**Brief**.
Report each line of the data that includes the word "nsPerSec".

↓↓↓

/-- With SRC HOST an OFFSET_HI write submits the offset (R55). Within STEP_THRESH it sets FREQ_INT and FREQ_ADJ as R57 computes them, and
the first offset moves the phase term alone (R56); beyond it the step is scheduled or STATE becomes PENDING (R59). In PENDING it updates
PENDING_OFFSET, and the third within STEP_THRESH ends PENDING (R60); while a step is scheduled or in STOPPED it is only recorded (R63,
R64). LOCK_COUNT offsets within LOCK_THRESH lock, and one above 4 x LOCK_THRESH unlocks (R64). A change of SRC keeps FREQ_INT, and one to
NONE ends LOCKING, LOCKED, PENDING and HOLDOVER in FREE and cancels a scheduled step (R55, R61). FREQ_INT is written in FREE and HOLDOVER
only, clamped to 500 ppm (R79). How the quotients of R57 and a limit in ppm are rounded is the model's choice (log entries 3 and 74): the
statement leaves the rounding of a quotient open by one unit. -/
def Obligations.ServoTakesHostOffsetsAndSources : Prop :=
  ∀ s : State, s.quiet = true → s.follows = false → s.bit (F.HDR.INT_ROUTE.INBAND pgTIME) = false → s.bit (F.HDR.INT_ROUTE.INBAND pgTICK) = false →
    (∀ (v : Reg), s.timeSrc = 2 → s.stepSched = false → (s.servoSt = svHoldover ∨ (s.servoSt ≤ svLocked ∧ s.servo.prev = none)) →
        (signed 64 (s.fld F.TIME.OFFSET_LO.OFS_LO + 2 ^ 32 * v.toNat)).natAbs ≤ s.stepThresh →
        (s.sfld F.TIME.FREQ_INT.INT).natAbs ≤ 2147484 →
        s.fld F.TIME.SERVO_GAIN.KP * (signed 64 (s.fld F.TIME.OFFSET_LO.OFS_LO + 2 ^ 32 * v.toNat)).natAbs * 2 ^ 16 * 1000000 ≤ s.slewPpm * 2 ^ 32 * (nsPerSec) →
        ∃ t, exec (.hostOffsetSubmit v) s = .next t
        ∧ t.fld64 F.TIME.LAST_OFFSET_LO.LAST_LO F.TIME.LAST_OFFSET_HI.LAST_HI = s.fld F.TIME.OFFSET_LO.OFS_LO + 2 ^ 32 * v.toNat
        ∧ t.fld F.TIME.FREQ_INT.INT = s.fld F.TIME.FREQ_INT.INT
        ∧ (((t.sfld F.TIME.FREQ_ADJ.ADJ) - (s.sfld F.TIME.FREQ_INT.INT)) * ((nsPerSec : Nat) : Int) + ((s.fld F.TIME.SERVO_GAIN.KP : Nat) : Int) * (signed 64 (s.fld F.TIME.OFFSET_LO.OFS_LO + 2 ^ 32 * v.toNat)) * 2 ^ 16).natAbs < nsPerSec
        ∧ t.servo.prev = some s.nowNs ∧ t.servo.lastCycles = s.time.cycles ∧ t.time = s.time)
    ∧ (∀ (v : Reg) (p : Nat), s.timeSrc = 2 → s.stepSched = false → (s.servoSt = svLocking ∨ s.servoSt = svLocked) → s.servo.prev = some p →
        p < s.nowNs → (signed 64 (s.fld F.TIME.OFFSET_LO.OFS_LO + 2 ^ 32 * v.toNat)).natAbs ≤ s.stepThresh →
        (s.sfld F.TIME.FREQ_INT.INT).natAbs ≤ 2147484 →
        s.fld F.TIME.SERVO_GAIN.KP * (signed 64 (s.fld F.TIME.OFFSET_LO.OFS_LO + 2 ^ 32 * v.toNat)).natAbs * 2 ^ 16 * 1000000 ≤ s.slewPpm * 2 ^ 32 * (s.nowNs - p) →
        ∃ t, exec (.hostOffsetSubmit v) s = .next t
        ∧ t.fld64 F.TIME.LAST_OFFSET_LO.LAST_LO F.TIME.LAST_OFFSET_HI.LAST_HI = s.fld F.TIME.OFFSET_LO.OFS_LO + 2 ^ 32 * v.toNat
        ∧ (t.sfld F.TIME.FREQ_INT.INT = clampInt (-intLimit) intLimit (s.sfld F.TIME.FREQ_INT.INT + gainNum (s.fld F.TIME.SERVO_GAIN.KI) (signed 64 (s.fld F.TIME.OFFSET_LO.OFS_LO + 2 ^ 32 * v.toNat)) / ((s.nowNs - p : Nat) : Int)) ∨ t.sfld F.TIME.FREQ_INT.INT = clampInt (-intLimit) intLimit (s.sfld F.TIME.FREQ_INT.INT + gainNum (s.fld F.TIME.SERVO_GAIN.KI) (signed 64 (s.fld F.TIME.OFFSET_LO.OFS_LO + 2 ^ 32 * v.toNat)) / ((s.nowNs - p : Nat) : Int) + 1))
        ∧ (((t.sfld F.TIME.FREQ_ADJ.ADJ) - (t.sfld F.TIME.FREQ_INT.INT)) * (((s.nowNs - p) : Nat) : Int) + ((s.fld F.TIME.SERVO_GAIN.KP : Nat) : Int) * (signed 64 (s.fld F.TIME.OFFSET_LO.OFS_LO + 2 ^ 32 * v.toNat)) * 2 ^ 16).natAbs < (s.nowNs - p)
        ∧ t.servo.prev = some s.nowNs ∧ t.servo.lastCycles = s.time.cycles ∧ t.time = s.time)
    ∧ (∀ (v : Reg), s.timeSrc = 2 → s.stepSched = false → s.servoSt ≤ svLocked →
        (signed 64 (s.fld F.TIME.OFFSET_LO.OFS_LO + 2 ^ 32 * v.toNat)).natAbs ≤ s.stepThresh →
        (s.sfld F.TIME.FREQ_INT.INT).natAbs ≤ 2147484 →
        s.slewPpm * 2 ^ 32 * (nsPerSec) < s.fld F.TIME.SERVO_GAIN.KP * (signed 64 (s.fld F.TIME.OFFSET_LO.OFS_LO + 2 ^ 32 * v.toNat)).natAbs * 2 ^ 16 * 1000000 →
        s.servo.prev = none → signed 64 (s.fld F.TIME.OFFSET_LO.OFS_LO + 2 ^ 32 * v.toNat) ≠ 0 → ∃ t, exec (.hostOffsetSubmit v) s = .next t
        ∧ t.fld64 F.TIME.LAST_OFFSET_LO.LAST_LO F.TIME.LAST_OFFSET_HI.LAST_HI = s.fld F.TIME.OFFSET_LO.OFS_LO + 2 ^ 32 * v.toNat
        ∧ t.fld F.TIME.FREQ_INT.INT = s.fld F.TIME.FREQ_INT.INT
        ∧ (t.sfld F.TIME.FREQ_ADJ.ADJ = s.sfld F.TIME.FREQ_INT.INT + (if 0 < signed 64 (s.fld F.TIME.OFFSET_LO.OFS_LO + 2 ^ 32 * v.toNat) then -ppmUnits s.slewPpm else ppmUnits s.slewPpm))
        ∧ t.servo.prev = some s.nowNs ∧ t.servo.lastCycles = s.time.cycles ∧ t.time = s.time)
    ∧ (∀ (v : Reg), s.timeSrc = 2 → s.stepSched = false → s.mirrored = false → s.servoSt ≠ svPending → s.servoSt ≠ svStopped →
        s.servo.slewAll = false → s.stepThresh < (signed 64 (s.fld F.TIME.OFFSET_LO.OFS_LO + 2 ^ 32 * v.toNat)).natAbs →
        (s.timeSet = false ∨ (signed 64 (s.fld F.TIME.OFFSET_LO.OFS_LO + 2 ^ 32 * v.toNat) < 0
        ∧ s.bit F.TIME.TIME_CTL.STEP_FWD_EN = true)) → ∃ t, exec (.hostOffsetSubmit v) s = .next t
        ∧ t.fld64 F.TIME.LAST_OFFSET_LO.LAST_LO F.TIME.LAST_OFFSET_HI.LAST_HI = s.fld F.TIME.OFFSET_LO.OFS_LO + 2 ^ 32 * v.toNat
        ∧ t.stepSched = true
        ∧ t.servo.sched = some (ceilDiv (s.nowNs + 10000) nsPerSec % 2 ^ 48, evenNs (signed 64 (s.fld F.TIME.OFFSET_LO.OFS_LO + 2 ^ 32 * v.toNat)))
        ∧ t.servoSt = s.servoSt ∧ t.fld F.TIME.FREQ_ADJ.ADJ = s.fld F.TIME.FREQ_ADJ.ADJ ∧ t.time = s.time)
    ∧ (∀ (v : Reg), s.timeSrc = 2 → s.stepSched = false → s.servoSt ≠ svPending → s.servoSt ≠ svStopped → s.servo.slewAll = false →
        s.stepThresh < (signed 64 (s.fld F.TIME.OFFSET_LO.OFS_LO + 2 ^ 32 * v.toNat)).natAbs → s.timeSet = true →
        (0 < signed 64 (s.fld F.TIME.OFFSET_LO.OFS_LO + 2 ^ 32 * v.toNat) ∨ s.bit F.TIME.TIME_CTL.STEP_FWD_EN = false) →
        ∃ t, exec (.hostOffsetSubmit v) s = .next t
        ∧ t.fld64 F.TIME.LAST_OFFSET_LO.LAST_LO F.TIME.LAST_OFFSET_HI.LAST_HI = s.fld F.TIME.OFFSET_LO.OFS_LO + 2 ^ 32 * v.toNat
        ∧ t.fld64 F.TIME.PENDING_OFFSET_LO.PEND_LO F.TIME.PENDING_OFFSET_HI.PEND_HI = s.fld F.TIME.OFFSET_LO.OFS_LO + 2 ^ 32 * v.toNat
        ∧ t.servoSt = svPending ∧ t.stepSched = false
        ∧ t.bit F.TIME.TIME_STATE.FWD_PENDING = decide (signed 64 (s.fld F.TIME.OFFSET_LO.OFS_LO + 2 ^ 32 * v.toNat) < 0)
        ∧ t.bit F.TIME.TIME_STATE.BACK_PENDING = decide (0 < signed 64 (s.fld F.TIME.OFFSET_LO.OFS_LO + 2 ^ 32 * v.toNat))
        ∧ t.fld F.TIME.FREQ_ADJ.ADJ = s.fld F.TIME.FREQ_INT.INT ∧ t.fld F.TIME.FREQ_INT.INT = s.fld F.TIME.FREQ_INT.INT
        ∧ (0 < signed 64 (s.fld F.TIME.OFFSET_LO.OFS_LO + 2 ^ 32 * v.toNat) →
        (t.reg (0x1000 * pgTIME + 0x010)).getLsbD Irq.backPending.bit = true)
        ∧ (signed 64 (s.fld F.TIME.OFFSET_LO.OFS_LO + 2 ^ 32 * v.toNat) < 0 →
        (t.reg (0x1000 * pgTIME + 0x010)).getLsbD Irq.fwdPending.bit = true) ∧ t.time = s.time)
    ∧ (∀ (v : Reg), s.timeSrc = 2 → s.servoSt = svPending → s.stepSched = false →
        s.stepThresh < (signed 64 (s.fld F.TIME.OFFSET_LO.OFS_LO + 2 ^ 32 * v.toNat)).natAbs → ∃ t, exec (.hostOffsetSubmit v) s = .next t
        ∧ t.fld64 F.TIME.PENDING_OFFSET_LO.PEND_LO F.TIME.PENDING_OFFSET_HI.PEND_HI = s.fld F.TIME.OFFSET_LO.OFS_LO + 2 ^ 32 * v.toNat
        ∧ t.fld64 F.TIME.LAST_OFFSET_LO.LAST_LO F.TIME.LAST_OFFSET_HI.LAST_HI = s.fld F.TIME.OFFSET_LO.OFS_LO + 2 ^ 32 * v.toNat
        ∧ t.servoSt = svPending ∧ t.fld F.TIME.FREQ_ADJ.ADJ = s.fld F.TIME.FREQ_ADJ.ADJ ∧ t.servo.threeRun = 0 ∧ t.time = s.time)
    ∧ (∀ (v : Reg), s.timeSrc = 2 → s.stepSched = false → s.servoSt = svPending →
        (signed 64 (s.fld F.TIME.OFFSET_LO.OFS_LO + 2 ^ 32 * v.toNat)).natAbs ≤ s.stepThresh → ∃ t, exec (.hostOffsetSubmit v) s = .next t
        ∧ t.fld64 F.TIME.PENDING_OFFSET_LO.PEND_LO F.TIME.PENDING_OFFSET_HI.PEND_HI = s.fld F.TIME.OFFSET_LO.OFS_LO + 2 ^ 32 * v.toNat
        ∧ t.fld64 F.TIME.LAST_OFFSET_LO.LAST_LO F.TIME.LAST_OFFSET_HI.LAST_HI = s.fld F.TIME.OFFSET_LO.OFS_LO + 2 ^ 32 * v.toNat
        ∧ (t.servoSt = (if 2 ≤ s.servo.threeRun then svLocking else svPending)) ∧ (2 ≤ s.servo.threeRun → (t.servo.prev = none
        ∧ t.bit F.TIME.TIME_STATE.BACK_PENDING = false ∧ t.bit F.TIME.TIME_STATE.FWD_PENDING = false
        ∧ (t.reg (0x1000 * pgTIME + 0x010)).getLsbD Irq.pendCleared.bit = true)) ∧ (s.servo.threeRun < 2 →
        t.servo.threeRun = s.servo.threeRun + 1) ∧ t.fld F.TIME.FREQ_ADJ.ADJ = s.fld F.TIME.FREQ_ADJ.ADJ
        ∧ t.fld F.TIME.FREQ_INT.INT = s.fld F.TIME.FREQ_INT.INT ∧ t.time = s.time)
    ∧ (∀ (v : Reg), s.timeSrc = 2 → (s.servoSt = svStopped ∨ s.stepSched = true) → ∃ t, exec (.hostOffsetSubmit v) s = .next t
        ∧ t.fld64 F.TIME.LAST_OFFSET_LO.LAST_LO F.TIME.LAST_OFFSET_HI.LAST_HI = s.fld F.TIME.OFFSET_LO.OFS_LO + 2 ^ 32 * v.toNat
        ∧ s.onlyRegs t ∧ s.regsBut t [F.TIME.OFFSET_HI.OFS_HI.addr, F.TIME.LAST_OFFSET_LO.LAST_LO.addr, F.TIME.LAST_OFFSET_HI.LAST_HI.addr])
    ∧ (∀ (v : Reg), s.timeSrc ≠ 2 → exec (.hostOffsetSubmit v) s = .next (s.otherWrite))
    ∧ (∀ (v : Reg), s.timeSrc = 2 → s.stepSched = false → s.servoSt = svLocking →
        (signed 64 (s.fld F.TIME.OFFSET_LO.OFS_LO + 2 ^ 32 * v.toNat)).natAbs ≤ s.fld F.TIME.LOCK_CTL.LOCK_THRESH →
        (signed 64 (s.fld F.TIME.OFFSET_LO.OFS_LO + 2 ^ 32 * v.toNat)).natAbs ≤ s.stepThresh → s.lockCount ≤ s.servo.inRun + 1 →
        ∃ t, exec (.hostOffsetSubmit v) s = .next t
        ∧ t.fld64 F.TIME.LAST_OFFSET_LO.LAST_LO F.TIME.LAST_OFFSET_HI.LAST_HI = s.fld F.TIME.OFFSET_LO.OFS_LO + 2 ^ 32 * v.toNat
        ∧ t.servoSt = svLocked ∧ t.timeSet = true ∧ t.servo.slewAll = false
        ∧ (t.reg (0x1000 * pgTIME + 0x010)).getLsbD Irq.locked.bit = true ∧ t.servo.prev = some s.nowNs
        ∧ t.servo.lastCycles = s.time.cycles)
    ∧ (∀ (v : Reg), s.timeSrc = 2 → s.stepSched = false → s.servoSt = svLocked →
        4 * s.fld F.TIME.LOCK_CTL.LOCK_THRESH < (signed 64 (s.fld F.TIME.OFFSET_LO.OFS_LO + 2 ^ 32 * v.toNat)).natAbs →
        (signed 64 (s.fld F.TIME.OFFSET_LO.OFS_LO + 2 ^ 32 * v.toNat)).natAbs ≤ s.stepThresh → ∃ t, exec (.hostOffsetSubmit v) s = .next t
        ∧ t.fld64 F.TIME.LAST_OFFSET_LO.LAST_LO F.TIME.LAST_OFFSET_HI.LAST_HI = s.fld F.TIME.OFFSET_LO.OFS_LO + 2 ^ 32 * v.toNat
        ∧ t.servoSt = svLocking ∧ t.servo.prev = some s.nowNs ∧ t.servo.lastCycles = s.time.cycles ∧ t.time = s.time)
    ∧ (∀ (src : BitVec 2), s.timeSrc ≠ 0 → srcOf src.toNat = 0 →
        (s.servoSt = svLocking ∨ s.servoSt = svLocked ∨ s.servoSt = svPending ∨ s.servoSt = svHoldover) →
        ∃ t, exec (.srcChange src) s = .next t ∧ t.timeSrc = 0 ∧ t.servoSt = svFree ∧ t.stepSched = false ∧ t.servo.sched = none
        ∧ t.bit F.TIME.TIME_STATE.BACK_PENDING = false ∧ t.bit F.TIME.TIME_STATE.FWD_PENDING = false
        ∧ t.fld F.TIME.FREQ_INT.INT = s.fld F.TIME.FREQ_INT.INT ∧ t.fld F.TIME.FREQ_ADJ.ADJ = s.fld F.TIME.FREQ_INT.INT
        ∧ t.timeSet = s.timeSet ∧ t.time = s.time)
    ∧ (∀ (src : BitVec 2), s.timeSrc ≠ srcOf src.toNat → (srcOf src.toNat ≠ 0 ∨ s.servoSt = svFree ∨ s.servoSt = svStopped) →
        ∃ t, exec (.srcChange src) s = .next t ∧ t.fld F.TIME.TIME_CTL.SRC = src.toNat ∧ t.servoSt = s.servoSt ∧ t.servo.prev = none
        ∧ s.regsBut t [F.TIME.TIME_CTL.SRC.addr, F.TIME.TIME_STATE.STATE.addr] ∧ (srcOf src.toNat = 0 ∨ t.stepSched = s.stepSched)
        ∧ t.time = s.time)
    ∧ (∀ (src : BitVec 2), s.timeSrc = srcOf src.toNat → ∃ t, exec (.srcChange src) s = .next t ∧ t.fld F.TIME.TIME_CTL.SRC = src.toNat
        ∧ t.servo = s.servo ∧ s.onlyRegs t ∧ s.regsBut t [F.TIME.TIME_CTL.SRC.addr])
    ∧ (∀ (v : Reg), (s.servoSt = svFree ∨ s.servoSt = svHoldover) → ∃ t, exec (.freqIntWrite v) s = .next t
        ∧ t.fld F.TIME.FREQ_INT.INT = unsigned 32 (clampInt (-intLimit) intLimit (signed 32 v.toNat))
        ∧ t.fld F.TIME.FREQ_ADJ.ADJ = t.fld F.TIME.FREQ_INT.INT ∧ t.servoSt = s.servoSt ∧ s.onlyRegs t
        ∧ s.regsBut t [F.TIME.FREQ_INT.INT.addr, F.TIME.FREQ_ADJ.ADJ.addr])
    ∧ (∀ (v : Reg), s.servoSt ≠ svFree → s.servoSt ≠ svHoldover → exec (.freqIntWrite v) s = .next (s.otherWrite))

↑↑↑
↓↓↓

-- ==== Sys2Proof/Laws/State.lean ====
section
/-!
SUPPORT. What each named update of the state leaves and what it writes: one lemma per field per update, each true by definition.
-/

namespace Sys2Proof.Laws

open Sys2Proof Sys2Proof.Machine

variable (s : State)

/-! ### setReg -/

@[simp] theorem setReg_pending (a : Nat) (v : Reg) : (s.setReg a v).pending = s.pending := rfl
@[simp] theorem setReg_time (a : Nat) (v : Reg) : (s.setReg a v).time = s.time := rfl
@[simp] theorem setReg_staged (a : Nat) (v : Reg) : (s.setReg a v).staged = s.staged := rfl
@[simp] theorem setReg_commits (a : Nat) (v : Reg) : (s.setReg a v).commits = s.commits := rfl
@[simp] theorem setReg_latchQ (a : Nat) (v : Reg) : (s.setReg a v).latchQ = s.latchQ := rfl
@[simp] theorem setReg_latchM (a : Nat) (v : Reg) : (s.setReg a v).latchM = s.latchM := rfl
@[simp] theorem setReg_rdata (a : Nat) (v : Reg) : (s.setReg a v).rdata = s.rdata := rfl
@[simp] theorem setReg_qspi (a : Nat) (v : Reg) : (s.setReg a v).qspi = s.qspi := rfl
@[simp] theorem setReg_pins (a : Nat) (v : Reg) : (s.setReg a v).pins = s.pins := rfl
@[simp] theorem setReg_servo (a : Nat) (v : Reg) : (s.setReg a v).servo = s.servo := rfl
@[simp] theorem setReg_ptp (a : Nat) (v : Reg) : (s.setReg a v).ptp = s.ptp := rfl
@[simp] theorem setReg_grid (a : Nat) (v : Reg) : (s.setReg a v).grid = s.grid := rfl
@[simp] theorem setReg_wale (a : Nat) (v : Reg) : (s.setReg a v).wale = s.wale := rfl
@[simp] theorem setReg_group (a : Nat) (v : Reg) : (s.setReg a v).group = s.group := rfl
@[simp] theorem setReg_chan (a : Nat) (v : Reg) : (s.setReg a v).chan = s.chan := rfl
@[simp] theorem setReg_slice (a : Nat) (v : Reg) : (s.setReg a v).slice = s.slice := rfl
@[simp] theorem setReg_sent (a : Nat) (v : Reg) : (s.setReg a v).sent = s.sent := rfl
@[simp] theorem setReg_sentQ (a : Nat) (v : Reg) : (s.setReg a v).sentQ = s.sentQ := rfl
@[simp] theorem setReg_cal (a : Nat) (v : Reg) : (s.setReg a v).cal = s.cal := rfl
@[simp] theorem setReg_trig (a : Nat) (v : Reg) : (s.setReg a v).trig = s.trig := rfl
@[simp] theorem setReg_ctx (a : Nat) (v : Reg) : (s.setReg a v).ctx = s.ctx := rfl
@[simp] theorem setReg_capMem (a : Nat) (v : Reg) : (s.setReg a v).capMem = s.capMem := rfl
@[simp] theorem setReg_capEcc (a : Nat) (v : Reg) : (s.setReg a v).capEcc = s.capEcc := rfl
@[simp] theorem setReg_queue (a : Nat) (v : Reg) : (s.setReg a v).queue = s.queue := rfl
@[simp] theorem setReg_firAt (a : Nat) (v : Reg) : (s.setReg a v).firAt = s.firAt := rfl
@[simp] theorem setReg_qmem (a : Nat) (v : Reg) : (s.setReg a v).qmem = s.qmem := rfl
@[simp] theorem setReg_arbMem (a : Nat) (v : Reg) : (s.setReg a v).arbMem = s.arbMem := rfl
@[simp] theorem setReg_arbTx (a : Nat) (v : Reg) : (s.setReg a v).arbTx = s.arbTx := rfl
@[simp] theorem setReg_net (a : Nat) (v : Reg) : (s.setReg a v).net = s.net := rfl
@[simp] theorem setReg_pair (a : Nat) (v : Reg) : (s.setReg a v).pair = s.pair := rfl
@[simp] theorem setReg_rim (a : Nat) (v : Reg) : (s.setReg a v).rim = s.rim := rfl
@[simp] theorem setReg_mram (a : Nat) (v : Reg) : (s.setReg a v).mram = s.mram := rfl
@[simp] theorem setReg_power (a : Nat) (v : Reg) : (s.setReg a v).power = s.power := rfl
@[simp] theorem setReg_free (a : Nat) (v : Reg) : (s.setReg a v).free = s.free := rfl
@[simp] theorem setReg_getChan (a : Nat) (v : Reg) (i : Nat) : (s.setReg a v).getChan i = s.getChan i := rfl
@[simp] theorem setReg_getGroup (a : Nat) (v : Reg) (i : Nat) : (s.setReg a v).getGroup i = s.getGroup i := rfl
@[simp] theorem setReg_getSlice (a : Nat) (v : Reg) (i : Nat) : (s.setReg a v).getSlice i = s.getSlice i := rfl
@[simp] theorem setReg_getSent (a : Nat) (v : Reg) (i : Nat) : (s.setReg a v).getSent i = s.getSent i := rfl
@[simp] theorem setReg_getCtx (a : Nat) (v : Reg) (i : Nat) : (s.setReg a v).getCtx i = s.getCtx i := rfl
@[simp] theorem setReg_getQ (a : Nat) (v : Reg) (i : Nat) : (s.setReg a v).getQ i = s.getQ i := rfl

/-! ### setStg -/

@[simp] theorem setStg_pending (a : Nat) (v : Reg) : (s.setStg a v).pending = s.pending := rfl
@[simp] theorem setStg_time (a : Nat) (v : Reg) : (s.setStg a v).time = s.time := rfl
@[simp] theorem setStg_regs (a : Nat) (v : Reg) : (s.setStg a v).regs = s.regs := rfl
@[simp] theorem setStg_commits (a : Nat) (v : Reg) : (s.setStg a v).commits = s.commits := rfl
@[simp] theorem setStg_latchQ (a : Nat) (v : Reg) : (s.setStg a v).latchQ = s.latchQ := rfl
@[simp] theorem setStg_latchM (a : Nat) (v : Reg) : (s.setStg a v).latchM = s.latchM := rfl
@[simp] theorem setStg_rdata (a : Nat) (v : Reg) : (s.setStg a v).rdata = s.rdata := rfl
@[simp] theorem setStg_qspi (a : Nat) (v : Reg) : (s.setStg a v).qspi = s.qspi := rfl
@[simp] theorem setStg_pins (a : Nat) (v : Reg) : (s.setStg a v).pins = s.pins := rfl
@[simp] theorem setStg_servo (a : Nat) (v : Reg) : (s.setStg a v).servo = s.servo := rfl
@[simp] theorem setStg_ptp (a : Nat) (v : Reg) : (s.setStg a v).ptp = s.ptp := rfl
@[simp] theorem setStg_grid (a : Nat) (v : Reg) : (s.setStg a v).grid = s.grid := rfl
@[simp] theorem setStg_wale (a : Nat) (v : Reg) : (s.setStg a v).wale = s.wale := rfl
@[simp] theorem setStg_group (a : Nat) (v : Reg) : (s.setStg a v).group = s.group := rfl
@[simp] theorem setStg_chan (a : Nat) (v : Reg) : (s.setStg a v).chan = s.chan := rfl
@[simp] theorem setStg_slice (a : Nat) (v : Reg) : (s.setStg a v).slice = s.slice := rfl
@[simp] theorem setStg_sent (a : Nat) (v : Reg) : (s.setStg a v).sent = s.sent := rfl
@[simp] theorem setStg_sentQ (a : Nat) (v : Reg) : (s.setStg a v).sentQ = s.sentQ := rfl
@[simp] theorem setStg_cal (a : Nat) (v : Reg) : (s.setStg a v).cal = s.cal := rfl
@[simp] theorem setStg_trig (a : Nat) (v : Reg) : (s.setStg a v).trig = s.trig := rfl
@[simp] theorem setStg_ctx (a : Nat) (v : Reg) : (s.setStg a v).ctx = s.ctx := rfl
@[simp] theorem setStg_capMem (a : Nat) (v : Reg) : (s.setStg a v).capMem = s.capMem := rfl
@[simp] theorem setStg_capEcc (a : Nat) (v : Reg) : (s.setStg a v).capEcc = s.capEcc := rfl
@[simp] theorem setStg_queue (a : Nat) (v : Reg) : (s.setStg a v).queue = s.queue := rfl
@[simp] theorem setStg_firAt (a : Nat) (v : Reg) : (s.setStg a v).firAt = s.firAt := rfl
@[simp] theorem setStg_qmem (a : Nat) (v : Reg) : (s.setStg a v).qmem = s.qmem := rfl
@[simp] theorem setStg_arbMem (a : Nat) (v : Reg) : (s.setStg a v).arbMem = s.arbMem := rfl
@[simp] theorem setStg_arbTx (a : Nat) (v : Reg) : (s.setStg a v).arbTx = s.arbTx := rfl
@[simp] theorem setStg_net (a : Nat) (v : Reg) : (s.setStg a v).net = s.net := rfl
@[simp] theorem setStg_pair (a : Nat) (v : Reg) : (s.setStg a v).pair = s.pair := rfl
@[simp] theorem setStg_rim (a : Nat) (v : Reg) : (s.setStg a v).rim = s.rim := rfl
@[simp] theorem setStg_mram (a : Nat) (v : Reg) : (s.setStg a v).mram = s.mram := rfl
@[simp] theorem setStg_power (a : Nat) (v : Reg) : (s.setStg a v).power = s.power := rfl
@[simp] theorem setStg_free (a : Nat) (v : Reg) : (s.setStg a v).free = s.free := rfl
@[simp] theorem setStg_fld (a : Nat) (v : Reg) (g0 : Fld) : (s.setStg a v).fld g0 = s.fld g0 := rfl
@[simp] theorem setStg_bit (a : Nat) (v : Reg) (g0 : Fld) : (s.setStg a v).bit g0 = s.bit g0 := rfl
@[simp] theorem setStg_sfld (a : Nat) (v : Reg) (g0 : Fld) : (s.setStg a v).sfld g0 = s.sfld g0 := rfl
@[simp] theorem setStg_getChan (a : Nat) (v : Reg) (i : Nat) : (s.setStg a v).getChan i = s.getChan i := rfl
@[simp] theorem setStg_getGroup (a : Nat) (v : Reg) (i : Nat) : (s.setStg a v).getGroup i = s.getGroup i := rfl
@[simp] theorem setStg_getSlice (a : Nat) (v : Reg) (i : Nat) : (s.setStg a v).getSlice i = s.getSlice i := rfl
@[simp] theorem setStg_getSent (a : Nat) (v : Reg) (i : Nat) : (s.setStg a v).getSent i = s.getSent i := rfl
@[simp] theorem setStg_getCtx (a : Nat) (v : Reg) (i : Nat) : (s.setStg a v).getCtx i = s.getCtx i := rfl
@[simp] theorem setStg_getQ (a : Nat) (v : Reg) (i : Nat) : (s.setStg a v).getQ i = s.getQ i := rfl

↑↑↑

**Expected answer**.
        s.fld F.TIME.SERVO_GAIN.KP * (signed 64 (s.fld F.TIME.OFFSET_LO.OFS_LO + 2 ^ 32 * v.toNat)).natAbs * 2 ^ 16 * 1000000 ≤ s.slewPpm * 2 ^ 32 * (nsPerSec) →
        ∧ (((t.sfld F.TIME.FREQ_ADJ.ADJ) - (s.sfld F.TIME.FREQ_INT.INT)) * ((nsPerSec : Nat) : Int) + ((s.fld F.TIME.SERVO_GAIN.KP : Nat) : Int) * (signed 64 (s.fld F.TIME.OFFSET_LO.OFS_LO + 2 ^ 32 * v.toNat)) * 2 ^ 16).natAbs < nsPerSec
        s.slewPpm * 2 ^ 32 * (nsPerSec) < s.fld F.TIME.SERVO_GAIN.KP * (signed 64 (s.fld F.TIME.OFFSET_LO.OFS_LO + 2 ^ 32 * v.toNat)).natAbs * 2 ^ 16 * 1000000 →
        ∧ t.servo.sched = some (ceilDiv (s.nowNs + 10000) nsPerSec % 2 ^ 48, evenNs (signed 64 (s.fld F.TIME.OFFSET_LO.OFS_LO + 2 ^ 32 * v.toNat)))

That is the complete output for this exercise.